→ WORK INSTRUCTIONS
Which of the lines in the records below hold the string "that"? Copy every one of them.

Collected data
*** Block opens ***

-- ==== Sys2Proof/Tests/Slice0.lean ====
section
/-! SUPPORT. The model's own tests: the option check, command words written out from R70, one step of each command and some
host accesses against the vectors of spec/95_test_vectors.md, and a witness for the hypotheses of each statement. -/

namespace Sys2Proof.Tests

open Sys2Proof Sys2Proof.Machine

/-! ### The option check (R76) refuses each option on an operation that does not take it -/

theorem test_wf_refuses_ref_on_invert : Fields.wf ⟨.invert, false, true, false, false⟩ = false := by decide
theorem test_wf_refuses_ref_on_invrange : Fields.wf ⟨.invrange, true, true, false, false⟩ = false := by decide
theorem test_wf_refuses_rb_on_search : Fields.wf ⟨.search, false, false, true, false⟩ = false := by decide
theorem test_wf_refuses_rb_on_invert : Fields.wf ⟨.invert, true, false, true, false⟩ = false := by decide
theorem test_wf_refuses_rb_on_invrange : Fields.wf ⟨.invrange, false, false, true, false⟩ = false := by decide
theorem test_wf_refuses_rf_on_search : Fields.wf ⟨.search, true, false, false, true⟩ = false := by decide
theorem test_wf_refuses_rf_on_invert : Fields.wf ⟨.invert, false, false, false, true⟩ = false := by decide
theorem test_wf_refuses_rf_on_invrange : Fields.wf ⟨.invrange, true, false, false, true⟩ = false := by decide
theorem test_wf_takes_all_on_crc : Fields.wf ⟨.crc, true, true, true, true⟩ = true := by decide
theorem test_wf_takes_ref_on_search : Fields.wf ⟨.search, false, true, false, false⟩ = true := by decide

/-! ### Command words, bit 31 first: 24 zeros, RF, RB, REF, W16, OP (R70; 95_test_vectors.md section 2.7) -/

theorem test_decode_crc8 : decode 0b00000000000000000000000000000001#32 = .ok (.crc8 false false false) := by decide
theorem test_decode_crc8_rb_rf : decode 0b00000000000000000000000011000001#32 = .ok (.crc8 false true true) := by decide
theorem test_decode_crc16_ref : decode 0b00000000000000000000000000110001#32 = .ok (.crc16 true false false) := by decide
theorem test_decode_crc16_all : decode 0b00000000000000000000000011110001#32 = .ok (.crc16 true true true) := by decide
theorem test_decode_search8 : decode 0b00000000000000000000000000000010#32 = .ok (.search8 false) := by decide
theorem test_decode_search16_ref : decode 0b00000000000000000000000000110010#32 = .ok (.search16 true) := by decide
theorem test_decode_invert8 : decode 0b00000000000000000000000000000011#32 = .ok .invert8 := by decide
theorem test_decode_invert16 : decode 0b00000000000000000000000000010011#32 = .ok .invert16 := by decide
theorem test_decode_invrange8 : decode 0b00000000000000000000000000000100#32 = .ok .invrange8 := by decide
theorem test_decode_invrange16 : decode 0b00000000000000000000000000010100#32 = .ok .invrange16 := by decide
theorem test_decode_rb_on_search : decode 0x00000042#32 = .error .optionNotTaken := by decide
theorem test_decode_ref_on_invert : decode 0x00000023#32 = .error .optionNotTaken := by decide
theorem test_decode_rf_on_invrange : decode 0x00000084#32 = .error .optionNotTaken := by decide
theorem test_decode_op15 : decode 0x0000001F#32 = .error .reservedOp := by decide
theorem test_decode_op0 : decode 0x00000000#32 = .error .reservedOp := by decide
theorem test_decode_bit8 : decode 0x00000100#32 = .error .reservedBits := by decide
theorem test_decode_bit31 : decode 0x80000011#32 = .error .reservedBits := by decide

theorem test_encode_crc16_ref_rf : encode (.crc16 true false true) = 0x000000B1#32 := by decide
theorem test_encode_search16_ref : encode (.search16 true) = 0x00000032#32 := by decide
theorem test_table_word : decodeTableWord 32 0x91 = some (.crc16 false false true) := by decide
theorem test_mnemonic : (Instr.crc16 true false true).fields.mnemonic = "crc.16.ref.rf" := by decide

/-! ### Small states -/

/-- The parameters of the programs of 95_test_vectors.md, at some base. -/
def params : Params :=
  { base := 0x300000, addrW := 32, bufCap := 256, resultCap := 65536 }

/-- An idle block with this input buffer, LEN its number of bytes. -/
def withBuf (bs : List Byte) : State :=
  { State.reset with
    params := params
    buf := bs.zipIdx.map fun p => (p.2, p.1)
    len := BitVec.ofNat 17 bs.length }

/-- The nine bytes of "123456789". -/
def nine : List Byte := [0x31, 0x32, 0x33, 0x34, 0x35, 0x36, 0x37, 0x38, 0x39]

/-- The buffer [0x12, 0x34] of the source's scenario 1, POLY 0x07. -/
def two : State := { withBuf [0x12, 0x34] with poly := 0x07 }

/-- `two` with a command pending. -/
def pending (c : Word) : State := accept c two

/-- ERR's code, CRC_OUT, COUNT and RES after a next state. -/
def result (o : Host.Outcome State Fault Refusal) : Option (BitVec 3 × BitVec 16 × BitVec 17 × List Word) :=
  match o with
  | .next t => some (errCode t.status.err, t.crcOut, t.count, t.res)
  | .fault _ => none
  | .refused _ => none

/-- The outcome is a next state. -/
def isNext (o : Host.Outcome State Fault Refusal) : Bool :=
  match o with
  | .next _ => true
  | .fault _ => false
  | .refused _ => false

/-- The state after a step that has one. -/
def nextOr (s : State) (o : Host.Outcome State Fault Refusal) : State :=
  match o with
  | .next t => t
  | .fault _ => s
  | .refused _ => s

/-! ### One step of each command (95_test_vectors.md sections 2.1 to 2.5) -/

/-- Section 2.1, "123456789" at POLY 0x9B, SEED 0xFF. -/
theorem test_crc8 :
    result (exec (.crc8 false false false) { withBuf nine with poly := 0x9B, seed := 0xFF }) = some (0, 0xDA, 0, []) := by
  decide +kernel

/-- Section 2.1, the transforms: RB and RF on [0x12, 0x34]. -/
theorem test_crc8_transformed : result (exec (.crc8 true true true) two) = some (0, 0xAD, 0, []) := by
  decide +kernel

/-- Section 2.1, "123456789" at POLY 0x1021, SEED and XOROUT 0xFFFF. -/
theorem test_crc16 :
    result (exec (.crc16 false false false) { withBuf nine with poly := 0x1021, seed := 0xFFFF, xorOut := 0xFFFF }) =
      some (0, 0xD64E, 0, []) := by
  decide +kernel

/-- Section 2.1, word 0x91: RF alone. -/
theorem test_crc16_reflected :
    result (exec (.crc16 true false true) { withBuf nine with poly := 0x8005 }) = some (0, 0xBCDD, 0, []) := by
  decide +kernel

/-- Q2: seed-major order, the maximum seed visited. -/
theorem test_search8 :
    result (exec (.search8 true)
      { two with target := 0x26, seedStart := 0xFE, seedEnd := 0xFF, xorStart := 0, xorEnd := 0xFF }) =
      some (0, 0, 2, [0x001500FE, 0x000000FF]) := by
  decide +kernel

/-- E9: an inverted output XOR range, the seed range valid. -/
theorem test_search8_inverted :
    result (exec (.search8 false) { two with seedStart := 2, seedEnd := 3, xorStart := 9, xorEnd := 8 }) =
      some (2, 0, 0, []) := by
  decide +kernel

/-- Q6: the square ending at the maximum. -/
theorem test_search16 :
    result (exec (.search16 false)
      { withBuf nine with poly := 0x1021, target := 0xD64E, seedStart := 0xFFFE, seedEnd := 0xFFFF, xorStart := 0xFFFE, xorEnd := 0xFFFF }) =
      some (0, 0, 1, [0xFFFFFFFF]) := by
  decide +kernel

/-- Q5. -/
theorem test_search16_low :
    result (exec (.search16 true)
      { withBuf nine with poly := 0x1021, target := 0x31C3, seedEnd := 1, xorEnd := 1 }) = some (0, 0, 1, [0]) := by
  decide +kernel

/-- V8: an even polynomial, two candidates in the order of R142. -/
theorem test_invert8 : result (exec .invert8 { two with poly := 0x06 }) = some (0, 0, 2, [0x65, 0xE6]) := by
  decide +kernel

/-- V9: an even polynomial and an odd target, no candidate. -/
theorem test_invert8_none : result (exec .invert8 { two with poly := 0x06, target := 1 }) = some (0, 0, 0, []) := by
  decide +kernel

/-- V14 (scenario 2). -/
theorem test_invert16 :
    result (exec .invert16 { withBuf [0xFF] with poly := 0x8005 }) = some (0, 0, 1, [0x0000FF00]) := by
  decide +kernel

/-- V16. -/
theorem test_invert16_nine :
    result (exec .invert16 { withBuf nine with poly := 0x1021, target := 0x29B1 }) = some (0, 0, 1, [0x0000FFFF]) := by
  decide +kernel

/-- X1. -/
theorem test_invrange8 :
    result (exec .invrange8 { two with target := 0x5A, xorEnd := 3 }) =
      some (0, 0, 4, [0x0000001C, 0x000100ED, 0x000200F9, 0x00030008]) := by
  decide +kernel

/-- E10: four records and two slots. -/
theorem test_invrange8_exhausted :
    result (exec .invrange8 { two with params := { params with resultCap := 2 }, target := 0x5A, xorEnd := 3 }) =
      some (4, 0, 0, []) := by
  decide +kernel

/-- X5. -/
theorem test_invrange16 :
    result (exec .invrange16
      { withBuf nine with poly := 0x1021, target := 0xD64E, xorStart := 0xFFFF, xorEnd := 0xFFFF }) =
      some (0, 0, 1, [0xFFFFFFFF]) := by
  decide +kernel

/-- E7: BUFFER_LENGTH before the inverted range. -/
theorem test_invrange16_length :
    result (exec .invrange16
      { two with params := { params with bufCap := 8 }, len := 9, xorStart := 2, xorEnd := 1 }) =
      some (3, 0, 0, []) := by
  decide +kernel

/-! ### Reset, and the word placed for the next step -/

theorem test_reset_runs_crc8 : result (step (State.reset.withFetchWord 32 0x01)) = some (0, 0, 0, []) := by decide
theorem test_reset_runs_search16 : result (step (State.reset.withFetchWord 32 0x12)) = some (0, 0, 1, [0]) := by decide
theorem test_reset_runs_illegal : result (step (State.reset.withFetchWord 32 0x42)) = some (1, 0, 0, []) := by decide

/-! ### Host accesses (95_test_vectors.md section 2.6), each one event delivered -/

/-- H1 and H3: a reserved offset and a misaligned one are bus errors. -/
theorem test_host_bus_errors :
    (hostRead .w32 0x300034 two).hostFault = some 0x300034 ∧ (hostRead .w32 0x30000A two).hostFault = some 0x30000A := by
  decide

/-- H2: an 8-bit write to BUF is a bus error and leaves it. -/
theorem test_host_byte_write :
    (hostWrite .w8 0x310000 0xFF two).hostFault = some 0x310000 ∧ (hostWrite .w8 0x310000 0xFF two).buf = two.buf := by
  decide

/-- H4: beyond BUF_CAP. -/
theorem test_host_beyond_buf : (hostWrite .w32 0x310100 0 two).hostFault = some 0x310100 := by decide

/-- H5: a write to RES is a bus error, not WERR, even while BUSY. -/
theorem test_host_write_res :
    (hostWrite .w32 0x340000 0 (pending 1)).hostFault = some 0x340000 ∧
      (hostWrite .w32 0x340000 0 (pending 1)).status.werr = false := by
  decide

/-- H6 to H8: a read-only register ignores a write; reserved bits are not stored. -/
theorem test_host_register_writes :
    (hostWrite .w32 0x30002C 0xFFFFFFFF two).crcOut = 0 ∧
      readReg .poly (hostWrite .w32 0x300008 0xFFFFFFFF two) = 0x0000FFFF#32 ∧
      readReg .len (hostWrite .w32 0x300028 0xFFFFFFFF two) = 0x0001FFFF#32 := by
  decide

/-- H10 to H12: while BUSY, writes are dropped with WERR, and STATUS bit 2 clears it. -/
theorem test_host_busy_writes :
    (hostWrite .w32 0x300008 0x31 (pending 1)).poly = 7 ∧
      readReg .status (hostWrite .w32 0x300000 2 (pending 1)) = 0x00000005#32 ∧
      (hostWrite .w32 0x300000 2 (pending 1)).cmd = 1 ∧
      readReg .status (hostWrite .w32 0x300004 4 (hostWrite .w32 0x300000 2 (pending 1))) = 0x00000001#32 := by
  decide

*** Block closes ***
*** Block opens ***

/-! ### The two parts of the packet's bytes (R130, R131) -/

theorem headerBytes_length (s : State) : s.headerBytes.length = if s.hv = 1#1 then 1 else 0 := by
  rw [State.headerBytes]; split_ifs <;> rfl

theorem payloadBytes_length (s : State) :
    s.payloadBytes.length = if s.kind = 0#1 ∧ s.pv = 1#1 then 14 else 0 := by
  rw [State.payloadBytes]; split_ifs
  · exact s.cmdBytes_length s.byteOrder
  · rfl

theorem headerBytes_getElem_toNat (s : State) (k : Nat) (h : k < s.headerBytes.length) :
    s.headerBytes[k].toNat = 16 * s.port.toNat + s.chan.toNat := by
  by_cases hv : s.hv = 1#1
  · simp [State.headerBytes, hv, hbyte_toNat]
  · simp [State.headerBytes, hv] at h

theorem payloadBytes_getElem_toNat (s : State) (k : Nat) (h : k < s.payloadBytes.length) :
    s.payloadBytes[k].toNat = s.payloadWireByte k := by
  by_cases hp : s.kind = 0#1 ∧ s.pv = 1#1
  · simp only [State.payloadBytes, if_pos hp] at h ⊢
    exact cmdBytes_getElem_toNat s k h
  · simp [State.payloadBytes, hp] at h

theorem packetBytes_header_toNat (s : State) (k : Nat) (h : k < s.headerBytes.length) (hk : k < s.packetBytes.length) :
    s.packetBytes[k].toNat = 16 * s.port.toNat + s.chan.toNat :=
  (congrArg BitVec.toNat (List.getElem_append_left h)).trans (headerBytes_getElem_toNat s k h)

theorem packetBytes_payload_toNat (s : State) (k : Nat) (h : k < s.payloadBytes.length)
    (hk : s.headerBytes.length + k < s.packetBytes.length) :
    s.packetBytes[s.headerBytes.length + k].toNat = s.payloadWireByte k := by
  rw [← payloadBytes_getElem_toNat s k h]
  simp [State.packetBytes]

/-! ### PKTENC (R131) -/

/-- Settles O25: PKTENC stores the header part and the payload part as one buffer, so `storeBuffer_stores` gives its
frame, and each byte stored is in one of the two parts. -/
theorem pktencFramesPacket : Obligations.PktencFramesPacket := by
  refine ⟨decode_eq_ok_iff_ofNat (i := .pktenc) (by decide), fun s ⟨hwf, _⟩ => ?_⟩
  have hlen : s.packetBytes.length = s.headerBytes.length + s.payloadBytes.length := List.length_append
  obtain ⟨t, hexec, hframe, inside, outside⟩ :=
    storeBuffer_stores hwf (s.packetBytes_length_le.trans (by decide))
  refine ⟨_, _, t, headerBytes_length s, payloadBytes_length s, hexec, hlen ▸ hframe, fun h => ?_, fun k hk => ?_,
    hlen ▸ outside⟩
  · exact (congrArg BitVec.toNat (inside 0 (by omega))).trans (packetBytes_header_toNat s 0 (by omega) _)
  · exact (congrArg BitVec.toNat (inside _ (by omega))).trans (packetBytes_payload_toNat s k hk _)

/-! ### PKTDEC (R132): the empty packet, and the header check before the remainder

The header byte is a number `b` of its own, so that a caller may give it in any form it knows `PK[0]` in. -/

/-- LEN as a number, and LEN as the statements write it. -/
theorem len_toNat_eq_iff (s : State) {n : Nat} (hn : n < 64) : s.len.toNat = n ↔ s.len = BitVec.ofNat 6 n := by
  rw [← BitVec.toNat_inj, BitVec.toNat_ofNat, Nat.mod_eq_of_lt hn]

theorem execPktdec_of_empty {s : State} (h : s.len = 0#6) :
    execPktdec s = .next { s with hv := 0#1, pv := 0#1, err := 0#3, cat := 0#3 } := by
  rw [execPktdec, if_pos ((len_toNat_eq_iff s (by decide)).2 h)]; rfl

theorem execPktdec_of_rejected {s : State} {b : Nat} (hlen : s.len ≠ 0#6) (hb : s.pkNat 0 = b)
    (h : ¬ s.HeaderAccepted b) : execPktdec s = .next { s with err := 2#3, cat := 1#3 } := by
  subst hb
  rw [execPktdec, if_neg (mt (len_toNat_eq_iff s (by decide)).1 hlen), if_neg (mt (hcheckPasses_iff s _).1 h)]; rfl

*** Block closes ***

→ ANSWER BELOW
/-! ### The option check (R76) refuses each option on an operation that does not take it -/
/-- The state after a step that has one. -/
The header byte is a number `b` of its own, so that a caller may give it in any form it knows `PK[0]` in. -/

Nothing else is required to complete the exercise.